> **Material provided**
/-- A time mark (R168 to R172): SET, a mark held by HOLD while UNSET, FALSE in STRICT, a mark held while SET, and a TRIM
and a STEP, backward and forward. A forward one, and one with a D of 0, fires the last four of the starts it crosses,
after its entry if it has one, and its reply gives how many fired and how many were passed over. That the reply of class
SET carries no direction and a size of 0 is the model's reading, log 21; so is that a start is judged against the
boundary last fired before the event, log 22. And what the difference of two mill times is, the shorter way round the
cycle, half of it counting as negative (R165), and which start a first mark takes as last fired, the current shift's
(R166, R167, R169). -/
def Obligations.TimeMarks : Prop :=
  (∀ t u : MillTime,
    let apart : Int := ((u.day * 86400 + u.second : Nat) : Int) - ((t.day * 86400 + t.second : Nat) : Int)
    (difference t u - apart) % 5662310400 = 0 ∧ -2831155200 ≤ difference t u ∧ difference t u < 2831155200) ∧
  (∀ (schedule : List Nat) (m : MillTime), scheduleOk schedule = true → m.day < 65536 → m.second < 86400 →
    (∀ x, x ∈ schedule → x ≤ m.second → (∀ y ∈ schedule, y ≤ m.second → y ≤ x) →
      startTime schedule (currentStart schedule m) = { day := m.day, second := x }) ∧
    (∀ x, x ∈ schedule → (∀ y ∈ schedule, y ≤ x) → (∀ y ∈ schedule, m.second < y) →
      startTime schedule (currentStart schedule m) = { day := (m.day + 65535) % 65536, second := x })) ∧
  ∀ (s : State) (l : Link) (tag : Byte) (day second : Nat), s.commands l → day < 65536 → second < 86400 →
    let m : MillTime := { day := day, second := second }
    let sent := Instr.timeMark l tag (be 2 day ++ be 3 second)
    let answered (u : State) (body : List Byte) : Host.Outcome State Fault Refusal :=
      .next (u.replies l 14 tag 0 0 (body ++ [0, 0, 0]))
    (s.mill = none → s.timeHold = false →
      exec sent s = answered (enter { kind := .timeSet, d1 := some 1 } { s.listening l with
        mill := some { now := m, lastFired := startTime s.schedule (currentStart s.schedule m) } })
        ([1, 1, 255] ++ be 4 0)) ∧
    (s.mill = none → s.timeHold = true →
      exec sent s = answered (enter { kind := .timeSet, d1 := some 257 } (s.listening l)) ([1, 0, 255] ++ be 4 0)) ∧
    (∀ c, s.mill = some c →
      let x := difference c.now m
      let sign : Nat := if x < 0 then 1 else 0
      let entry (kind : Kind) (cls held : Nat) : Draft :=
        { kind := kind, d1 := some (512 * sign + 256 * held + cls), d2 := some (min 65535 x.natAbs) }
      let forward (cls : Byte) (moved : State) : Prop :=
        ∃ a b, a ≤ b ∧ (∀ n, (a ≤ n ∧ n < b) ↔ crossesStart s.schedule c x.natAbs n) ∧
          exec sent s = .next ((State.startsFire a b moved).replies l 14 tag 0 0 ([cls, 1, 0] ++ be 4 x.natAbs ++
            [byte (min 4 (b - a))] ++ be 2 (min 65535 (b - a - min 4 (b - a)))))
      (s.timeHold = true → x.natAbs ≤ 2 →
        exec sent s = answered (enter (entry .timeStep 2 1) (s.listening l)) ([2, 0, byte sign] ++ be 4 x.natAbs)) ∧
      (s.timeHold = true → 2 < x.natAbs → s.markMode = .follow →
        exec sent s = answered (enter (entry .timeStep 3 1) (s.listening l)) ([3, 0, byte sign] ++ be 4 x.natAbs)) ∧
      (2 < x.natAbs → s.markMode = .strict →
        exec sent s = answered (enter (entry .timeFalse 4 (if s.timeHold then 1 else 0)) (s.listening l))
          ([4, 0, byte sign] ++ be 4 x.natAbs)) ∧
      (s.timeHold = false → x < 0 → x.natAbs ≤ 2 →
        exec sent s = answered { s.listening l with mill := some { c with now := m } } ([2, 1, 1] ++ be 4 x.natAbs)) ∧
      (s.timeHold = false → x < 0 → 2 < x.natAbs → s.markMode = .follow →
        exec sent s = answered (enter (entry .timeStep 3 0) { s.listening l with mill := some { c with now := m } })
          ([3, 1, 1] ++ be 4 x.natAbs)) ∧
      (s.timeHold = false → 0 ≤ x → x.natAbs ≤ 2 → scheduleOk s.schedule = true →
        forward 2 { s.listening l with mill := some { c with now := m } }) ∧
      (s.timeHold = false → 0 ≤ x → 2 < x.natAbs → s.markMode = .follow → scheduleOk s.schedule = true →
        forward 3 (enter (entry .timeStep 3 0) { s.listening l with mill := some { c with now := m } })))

> **Task to complete**
Look through the entries above and quote exactly the lines from the line with "some (512 *" to the line with "x.natAbs n) ∧", counting both of those lines.

> **Answer for the task**
        { kind := kind, d1 := some (512 * sign + 256 * held + cls), d2 := some (min 65535 x.natAbs) }
      let forward (cls : Byte) (moved : State) : Prop :=
        ∃ a b, a ≤ b ∧ (∀ n, (a ≤ n ∧ n < b) ↔ crossesStart s.schedule c x.natAbs n) ∧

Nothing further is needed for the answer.